This project was implemented as a part of the SI 507 Intermediate Python Programming Course. The dataset has been obained from the Centers for Disease Control and Prevention (CDC) website and includes COVID-19 vaccination data based on counties and states in the United States. The dataset along with the visualization can be used for finding the percentages of vaccinated population in counties based on the State, Metro or Non-metro type counties, and Social Vulnerability Index (SVI).
- Requests
- json
- bs4 (BeautifulSoup)
- pandas
- csv
- sqlite3
- pprint
- flask
- plotly.express
- plotly
- plotly.graph_objects
This project was implemented in Visual Studio Code and can be run by typing the command "python SI507_Final_Project.py" in the terminal on opening the .py file. The user must download a copy of the CSV file located at https://data.cdc.gov/Vaccinations/COVID-19-Vaccinations-in-the-United-States-County/8xkx-amqh and upload into VS code before running the program. The file was too large to be uploaded to Github.

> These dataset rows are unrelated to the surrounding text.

-- ==== Sys2Proof/Certificates/Slice0/Obligations.lean ====
section
/-! DEFINITION. The statements for the provers. -/

open Sys2Proof Sys2Proof.Machine

/-- Every instruction of major 0x00 with two sources, the divisions apart, completes with the result of Table 5-1 in its destination and no
other effect; the result is readable after the bound of Table 3-6. CLZ and CTZ complete with the count, from 0 to 64, of leading or trailing
zero bits of A, and POPC with the count of one bits. (Table 5-1, Table 3-6, 05_base Scalar arithmetic) -/
def Obligations.RegisterArithmetic : Prop :=
  (∀ o : DABP,
    scalarDoes (.add o) (useDABP o) o.d (fun s => rdS s o.a + rdS s o.b) 2
    ∧ scalarDoes (.sub o) (useDABP o) o.d (fun s => rdS s o.a - rdS s o.b) 2
    ∧ scalarDoes (.mul o) (useDABP o) o.d (fun s => rdS s o.a * rdS s o.b) 4
    ∧ scalarDoes (.mulh o) (useDABP o) o.d (fun s => BitVec.ofInt 64 ((rdS s o.a).toInt * (rdS s o.b).toInt / 2 ^ 64)) 4
    ∧ scalarDoes (.mulhz o) (useDABP o) o.d (fun s => BitVec.ofNat 64 ((rdS s o.a).toNat * (rdS s o.b).toNat / 2 ^ 64)) 4
    ∧ scalarDoes (.and o) (useDABP o) o.d (fun s => rdS s o.a &&& rdS s o.b) 2
    ∧ scalarDoes (.or o) (useDABP o) o.d (fun s => rdS s o.a ||| rdS s o.b) 2
    ∧ scalarDoes (.xor o) (useDABP o) o.d (fun s => rdS s o.a ^^^ rdS s o.b) 2
    ∧ scalarDoes (.andn o) (useDABP o) o.d (fun s => rdS s o.a &&& ~~~ rdS s o.b) 2
    ∧ scalarDoes (.shl o) (useDABP o) o.d (fun s => rdS s o.a <<< ((rdS s o.b).toNat % 64)) 2
    ∧ scalarDoes (.shr o) (useDABP o) o.d (fun s => rdS s o.a >>> ((rdS s o.b).toNat % 64)) 2
    ∧ scalarDoes (.sha o) (useDABP o) o.d (fun s => (rdS s o.a).sshiftRight ((rdS s o.b).toNat % 64)) 2
    ∧ scalarDoes (.min o) (useDABP o) o.d (fun s => BitVec.ofInt 64 (min (rdS s o.a).toInt (rdS s o.b).toInt)) 2
    ∧ scalarDoes (.max o) (useDABP o) o.d (fun s => BitVec.ofInt 64 (max (rdS s o.a).toInt (rdS s o.b).toInt)) 2
    ∧ scalarDoes (.minz o) (useDABP o) o.d (fun s => BitVec.ofNat 64 (min (rdS s o.a).toNat (rdS s o.b).toNat)) 2
    ∧ scalarDoes (.maxz o) (useDABP o) o.d (fun s => BitVec.ofNat 64 (max (rdS s o.a).toNat (rdS s o.b).toNat)) 2
    ∧ scalarDoes (.adda o) (useDABP o) o.d (fun s => BitVec.ofNat 64 (((rdS s o.a).toNat + (rdS s o.b).toNat) % 2 ^ 56)) 2
    ∧ scalarDoes (.sext o) (useDABP o) o.d
        (fun s => BitVec.ofInt 64 (((rdS s o.a).setWidth ((rdS s o.b).toNat % 64 + 1)).toInt)) 2
    ∧ scalarDoes (.pick o) (useDABP o) o.d
        (fun s => BitVec.ofNat 64 ((rdS s o.a).toNat / 2 ^ (8 * ((rdS s o.b).toNat % 8)) % 256)) 2)
  ∧ (∀ (o : DAP) (s : State),
    (issues (.clz o) (useDAP o) s → ∃ n : Nat,
      exec (.clz o) s = .next (completed (useDAP o) (wrD o.d (BitVec.ofNat 64 n) 2 (startIssue s)))
      ∧ n ≤ 64 ∧ (∀ j : Nat, j < n → (rdS (startIssue s) o.a).getLsbD (63 - j) = false)
      ∧ (n < 64 → (rdS (startIssue s) o.a).getLsbD (63 - n) = true))
    ∧ (issues (.ctz o) (useDAP o) s → ∃ n : Nat,
      exec (.ctz o) s = .next (completed (useDAP o) (wrD o.d (BitVec.ofNat 64 n) 2 (startIssue s)))
      ∧ n ≤ 64 ∧ (∀ j : Nat, j < n → (rdS (startIssue s) o.a).getLsbD j = false)
      ∧ (n < 64 → (rdS (startIssue s) o.a).getLsbD n = true))
    ∧ (issues (.popc o) (useDAP o) s →
      exec (.popc o) s = .next (completed (useDAP o)
        (wrD o.d (BitVec.ofNat 64 ((Finset.range 64).filter fun i => (rdS (startIssue s) o.a).getLsbD i = true).card) 2 (startIssue s)))))

/-- DIV, DIVZ, REM and REMZ complete for every operand pair: by zero DIV and DIVZ give 2^64 - 1 and REM and REMZ give A; otherwise DIV truncates
toward zero and REM has the sign of the dividend; -2^63 by -1 gives -2^63 and remainder 0. Nothing but the destination is written, so no
flag is set. (R87) -/
def Obligations.Division : Prop :=
  ∀ o : DABP,
    performs (.div o) (useDABP o) (fun s => rdS s o.b = 0) (fun s => wrD o.d (BitVec.allOnes 64) 68 s)
    ∧ performs (.divz o) (useDABP o) (fun s => rdS s o.b = 0) (fun s => wrD o.d (BitVec.allOnes 64) 68 s)
    ∧ performs (.rem o) (useDABP o) (fun s => rdS s o.b = 0) (fun s => wrD o.d (rdS s o.a) 68 s)
    ∧ performs (.remz o) (useDABP o) (fun s => rdS s o.b = 0) (fun s => wrD o.d (rdS s o.a) 68 s)
    ∧ performs (.div o) (useDABP o) (fun s => rdS s o.b ≠ 0) (fun s => wrD o.d (BitVec.ofInt 64 ((rdS s o.a).toInt.tdiv (rdS s o.b).toInt)) 68 s)
    ∧ performs (.divz o) (useDABP o) (fun s => rdS s o.b ≠ 0) (fun s => wrD o.d (BitVec.ofNat 64 ((rdS s o.a).toNat / (rdS s o.b).toNat)) 68 s)
    ∧ performs (.rem o) (useDABP o) (fun s => rdS s o.b ≠ 0) (fun s => wrD o.d (BitVec.ofInt 64 ((rdS s o.a).toInt.tmod (rdS s o.b).toInt)) 68 s)
    ∧ performs (.remz o) (useDABP o) (fun s => rdS s o.b ≠ 0) (fun s => wrD o.d (BitVec.ofNat 64 ((rdS s o.a).toNat % (rdS s o.b).toNat)) 68 s)
    ∧ performs (.div o) (useDABP o) (fun s => rdS s o.a = BitVec.intMin 64 ∧ rdS s o.b = BitVec.allOnes 64)
        (fun s => wrD o.d (BitVec.intMin 64) 68 s)
    ∧ performs (.rem o) (useDABP o) (fun s => rdS s o.a = BitVec.intMin 64 ∧ rdS s o.b = BitVec.allOnes 64)
        (fun s => wrD o.d 0 68 s)

/-- ADDI, ANDI, ORI and XORI compute with the sign-extended 11-bit immediate, and SHLI, SHRI and SHAI shift by their immediate. (05_base Scalar
arithmetic, Table 3-6) -/
def Obligations.ImmediateForms : Prop :=
  (∀ o : DAI,
    scalarDoes (.addi o) (useDAI o) o.d (fun s => rdS s o.a + BitVec.ofInt 64 o.i.toInt) 2
    ∧ scalarDoes (.andi o) (useDAI o) o.d (fun s => rdS s o.a &&& BitVec.ofInt 64 o.i.toInt) 2
    ∧ scalarDoes (.ori o) (useDAI o) o.d (fun s => rdS s o.a ||| BitVec.ofInt 64 o.i.toInt) 2
    ∧ scalarDoes (.xori o) (useDAI o) o.d (fun s => rdS s o.a ^^^ BitVec.ofInt 64 o.i.toInt) 2)
  ∧ ∀ o : DAH,
    scalarDoes (.shli o) (useDAH o) o.d (fun s => rdS s o.a <<< o.h.val) 2
    ∧ scalarDoes (.shri o) (useDAH o) o.d (fun s => rdS s o.a >>> o.h.val) 2
    ∧ scalarDoes (.shai o) (useDAH o) o.d (fun s => (rdS s o.a).sshiftRight o.h.val) 2

/-- LIL gives its sign-extended constant, LIH the old destination times 2^20 plus its constant, BFX a field of A, and BFI the old destination
with a field replaced bit for bit; a pushing LIH or BFI takes q0 as the old value. (05_base Constants and bit fields, Table 3-6) -/
def Obligations.ConstantsAndBitFields : Prop :=
  (∀ o : DI,
    scalarDoes (.lil o) (useDI o) o.d (fun _ => BitVec.ofInt 64 o.i.toInt) 2
    ∧ scalarDoes (.lih o) { useDI o with srcs := [destOld o.d] } o.d
        (fun s => BitVec.ofNat 64 ((rdS s (destOld o.d)).toNat * 2 ^ 20 + o.i.toNat)) 2)
  ∧ (destOld .push = .q 0 ∧ ∀ i : Fin 16, destOld (.n i) = .n i)
  ∧ ∀ o : BfOps,
    scalarDoes (.bfx o) (useBfOps o) o.d
        (fun s => BitVec.ofNat 64 ((rdS s o.a).toNat / 2 ^ o.o.val % 2 ^ (o.w.val + 1))) 2
    ∧ ∀ s, issues (.bfi o) { useBfOps o with srcs := [o.a, destOld o.d] } s → ∃ v : Word,
        exec (.bfi o) s = .next (completed { useBfOps o with srcs := [o.a, destOld o.d] } (wrD o.d v 2 (startIssue s)))
        ∧ ∀ k : Nat, k < 64 → v.getLsbD k =
            if o.o.val ≤ k ∧ k < o.o.val + (o.w.val + 1) then (rdS (startIssue s) o.a).getLsbD (k - o.o.val)
            else (rdS (startIssue s) (destOld o.d)).getLsbD k

/-- CMP and CMPI set their predicate by the condition of R91, PLOG by its truth table, and SEL writes A or B by its predicate; p0 reads as true
and a write of it changes nothing. (05_base Compares and predicates, R80) -/
def Obligations.ComparesAndPredicates : Prop :=
  (∀ (o : CmpOps) (s : State), issues (.cmp o) (useCmpOps o) s →
    exec (.cmp o) s = .next (completed (useCmpOps o) (wrP o.pd (conditionHolds o.c (rdS (startIssue s) o.a) (rdS (startIssue s) o.b)) 2 (startIssue s))))
  ∧ (∀ (o : CmpiOps) (s : State), issues (.cmpi o) (useCmpiOps o) s →
    exec (.cmpi o) s = .next (completed (useCmpiOps o)
      (wrP o.pd (conditionHolds o.c (rdS (startIssue s) o.a) (BitVec.ofInt 64 o.i.toInt)) 2 (startIssue s))))
  ∧ (∀ (o : PlogOps) (s : State), issues (.plog o) (usePlogOps o) s →
    exec (.plog o) s = .next (completed (usePlogOps o)
      (wrP o.pd (o.t.getLsbD ((if rdP (startIssue s) o.pa then 2 else 0) + (if rdP (startIssue s) o.pb then 1 else 0))) 2 (startIssue s))))
  ∧ (∀ (o : SelOps) (s : State), issues (.sel o) (useSelOps o) s →
    exec (.sel o) s = .next (completed (useSelOps o)
      (wrD o.d (if rdP (startIssue s) o.t then rdS (startIssue s) o.a else rdS (startIssue s) o.b) 2 (startIssue s))))
  ∧ ∀ (s : State) (v : Bool) (b : Nat), rdP s 0 = true ∧ wrP 0 v b s = s

/-- BR transfers to its word address plus four times its offset when its predicate differs from its negate bit and is a plain boundary
otherwise; JMP transfers to bits [21:0] of A, and a target that is not a multiple of 4 raises the alignment trap with nothing changed.
(05_base Control flow, R51, R56) -/
def Obligations.BranchesAndJumps : Prop :=
  (∀ o : BOps,
    transfers (.br o) (useBOps o) (fun s => rdP s o.p ≠ o.n) (fun s => setPc s (s.cur.pc + BitVec.ofInt 22 (4 * o.o.toInt)))
    ∧ performs (.br o) (useBOps o) (fun s => rdP s o.p = o.n) id)
  ∧ ∀ o : AP,
    transfers (.jmp o) (useAP o) (fun s => (rdS s o.a).toNat % 4 = 0) (fun s => setPc s (BitVec.ofNat 22 (rdS s o.a).toNat))
    ∧ traps (.jmp o) (useAP o) (fun s => (rdS s o.a).toNat % 4 ≠ 0) (fun s => mkTrap 0x03 0 ((rdS s o.a).toNat % 2 ^ 22))

/-- A CALL that transfers and a CALLR raise the depth by one, make n8-n15 of the caller n0-n7 of the callee, put the return address in n15,
spill the group that the new window reuses, and go to the target; RET lowers the depth, fills the caller n0-n7 from the spill area where
they are not resident, and goes to n15. A misaligned CALLR target, or n15 of a RET, traps with nothing changed. A call at depth 255, or one
whose spill slot passes SPL, sets WST.OVER and raises the window trap with that slot; a RET at depth 0 sets WST.UNDER and raises it; one
whose spill slot touches the supervisor region in job mode takes the privilege trap. (R81, R82, R83, R94) -/
def Obligations.CallsAndReturns : Prop :=
  (∀ (o : BOps) (s : State), issues (.call o) (useBOps o) s → rdP (startIssue s) o.p ≠ o.n →
    (startIssue s).cur.pc.toNat % 4 = 0 → canCall (startIssue s) →
    ∃ t, exec (.call o) s = .next (endIssue (useBOps o) t)
      ∧ windowCalled (startIssue s) t ((startIssue s).cur.pc + BitVec.ofInt 22 (4 * o.o.toInt)))
  ∧ (∀ o : BOps, performs (.call o) (useBOps o) (fun s => rdP s o.p = o.n) id)
  ∧ (∀ (o : AP) (s : State), issues (.callr o) (useAP o) s →
    (rdS (startIssue s) o.a).toNat % 4 = 0 → canCall (startIssue s) →
    ∃ t, exec (.callr o) s = .next (endIssue (useAP o) t)
      ∧ windowCalled (startIssue s) t (BitVec.ofNat 22 (rdS (startIssue s) o.a).toNat))
  ∧ (∀ o : AP, traps (.callr o) (useAP o) (fun s => s.cur.namedLanded = true ∧ (rdS s o.a).toNat % 4 ≠ 0)
      (fun s => mkTrap 0x03 0 ((rdS s o.a).toNat % 2 ^ 22)))
  ∧ (∀ (o : GP) (s : State), issues (.ret o) (useGP o) s → canReturn (startIssue s) →
    ∃ t, exec (.ret o) s = .next (endIssue (useGP o) t) ∧ windowReturned (startIssue s) t)
  ∧ (∀ o : BOps, trapsIn (.call o) (useBOps o)
      (fun s => rdP s o.p ≠ o.n ∧ s.cur.namedLanded = true ∧ s.cur.pc.toNat % 4 = 0 ∧ callOverflow s.cur ≠ none)
      (fun s => mkTrap 0x07 1 ((callOverflow s.cur).getD 0)) (fun s => s.setCur { s.cur with wstOver := true }))
  ∧ (∀ o : AP, trapsIn (.callr o) (useAP o)
      (fun s => s.cur.namedLanded = true ∧ (rdS s o.a).toNat % 4 = 0 ∧ callOverflow s.cur ≠ none)
      (fun s => mkTrap 0x07 1 ((callOverflow s.cur).getD 0)) (fun s => s.setCur { s.cur with wstOver := true }))
  ∧ (∀ o : GP, trapsIn (.ret o) (useGP o) (fun s => s.cur.namedLanded = true ∧ s.cur.bank.depth = 0)
      (fun _ => mkTrap 0x07 2 0) (fun s => s.setCur { s.cur with wstUnder := true }))
  ∧ (∀ o : GP, traps (.ret o) (useGP o) (fun s => s.cur.namedLanded = true ∧ s.cur.bank.depth ≠ 0 ∧ (rdS s (.n 15)).toNat % 4 ≠ 0)
      (fun s => mkTrap 0x03 0 ((rdS s (.n 15)).toNat % 2 ^ 22)))
  ∧ (∀ o : BOps, traps (.call o) (useBOps o)
      (fun s => rdP s o.p ≠ o.n ∧ s.cur.namedLanded = true ∧ s.cur.pc.toNat % 4 = 0 ∧ callOverflow s.cur = none
        ∧ s.cur.groups ≤ s.cur.bank.depth + 2 ∧ s.cur.priv = false ∧ touchesSr s.core (spillSlot s.cur (s.cur.bank.depth + 2 - s.cur.groups)) 64 = true)
      (fun s => mkTrap 0x02 0 (spillSlot s.cur (s.cur.bank.depth + 2 - s.cur.groups))))
  ∧ (∀ o : AP, traps (.callr o) (useAP o)
      (fun s => s.cur.namedLanded = true ∧ (rdS s o.a).toNat % 4 = 0 ∧ callOverflow s.cur = none
        ∧ s.cur.groups ≤ s.cur.bank.depth + 2 ∧ s.cur.priv = false ∧ touchesSr s.core (spillSlot s.cur (s.cur.bank.depth + 2 - s.cur.groups)) 64 = true)
      (fun s => mkTrap 0x02 0 (spillSlot s.cur (s.cur.bank.depth + 2 - s.cur.groups))))
  ∧ (∀ o : GP, traps (.ret o) (useGP o)
      (fun s => s.cur.namedLanded = true ∧ s.cur.bank.depth ≠ 0 ∧ (rdS s (.n 15)).toNat % 4 = 0 ∧ ¬ callerResident s.cur
        ∧ s.cur.priv = false ∧ touchesSr s.core (spillSlot s.cur (s.cur.bank.depth - 1) % 2 ^ 22) 64 = true)
      (fun s => mkTrap 0x02 0 (spillSlot s.cur (s.cur.bank.depth - 1) % 2 ^ 22)))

On running the .py file, the user will be prompted to choose an option between Washington County and Michigan State. The user can input this through the Visual Studio Code terminal. This serves the purpose to demonstrate various ways (web scraping, .csv, and .json) to access the same dataset. Then, the user can shift over to the localhost server at http://127.0.0.1:5000/ to access the user interface designed through Flask.
When the user makes selections as prompted in the user interface on the local host server, the final page depicts a bar plot of the percentage of COVID-19 vaccinations as per county. At the back end, a tree data structure has been first generated based on user-inputted values, stored in a .json format, and then converted to a bar plot using plotly with Flask.